TASK STATEMENT
Which of the lines below contain the string "hall"? Pull each one out of the data.
★ ★ ★ ★ ★
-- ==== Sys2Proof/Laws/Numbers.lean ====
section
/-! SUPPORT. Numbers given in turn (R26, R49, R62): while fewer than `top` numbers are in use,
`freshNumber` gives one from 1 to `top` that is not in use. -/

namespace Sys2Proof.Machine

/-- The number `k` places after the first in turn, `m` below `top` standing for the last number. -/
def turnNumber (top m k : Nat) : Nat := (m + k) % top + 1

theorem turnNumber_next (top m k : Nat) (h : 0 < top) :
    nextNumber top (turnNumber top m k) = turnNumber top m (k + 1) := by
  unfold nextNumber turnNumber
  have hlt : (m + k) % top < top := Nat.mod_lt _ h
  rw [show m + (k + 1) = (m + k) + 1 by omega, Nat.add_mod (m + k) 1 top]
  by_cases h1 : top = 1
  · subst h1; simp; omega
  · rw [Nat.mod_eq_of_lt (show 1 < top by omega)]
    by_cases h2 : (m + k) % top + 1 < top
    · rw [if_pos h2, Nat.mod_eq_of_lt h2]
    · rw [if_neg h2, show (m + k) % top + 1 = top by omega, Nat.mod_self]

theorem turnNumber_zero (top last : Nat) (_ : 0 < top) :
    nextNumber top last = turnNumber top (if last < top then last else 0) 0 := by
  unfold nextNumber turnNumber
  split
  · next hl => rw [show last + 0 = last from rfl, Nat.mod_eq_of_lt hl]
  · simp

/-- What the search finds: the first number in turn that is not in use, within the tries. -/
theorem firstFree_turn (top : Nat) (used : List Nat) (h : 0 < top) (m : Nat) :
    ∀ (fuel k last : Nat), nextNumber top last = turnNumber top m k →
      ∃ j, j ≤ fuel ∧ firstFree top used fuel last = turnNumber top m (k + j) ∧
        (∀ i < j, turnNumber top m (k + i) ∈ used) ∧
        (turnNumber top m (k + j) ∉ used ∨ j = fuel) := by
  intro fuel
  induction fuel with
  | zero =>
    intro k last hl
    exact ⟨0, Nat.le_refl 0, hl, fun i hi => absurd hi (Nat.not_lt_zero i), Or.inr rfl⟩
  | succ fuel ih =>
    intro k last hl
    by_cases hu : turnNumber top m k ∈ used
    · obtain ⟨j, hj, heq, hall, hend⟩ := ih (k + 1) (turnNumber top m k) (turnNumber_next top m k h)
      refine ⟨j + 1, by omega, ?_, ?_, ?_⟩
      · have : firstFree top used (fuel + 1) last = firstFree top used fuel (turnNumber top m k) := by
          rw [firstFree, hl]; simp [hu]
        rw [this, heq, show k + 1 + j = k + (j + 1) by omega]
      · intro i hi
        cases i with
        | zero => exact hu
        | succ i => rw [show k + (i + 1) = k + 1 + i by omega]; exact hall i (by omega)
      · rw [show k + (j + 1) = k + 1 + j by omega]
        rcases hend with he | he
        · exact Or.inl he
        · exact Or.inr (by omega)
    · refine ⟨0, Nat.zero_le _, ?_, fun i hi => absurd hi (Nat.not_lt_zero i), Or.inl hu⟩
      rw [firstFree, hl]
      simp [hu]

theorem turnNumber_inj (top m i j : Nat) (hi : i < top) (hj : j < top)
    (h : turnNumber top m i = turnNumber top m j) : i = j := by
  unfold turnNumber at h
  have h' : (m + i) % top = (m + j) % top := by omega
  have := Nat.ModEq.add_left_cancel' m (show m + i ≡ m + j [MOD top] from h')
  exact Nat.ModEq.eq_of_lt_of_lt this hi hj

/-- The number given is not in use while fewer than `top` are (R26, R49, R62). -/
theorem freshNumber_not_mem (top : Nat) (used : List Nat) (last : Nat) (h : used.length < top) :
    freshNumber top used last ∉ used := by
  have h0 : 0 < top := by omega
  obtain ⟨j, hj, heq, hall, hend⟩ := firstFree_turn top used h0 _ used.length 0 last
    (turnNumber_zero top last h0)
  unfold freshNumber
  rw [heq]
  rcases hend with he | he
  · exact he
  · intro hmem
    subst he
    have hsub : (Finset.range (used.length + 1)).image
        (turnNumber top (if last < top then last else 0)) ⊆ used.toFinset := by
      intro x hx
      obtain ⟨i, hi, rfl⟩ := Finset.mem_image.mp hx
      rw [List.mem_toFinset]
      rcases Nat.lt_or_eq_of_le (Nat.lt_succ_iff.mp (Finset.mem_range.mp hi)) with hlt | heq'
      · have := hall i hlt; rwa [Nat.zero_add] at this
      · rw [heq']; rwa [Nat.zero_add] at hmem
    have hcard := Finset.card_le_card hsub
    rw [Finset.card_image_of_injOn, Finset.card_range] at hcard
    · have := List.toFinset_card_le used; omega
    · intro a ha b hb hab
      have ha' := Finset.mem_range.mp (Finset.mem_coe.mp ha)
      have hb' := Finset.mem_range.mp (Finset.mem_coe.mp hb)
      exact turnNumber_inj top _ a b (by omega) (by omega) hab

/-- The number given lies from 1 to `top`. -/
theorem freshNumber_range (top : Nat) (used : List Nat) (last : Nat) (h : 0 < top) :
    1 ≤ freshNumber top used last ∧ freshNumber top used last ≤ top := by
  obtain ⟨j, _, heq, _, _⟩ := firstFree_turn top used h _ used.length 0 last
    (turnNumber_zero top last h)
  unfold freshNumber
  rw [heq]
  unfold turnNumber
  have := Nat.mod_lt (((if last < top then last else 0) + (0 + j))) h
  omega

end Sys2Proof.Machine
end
★ ★ ★ ★ ★
OUTPUT BELOW
    · obtain ⟨j, hj, heq, hall, hend⟩ := ih (k + 1) (turnNumber top m k) (turnNumber_next top m k h)
        | succ i => rw [show k + (i + 1) = k + 1 + i by omega]; exact hall i (by omega)
  obtain ⟨j, hj, heq, hall, hend⟩ := firstFree_turn top used h0 _ used.length 0 last
      · have := hall i hlt; rwa [Nat.zero_add] at this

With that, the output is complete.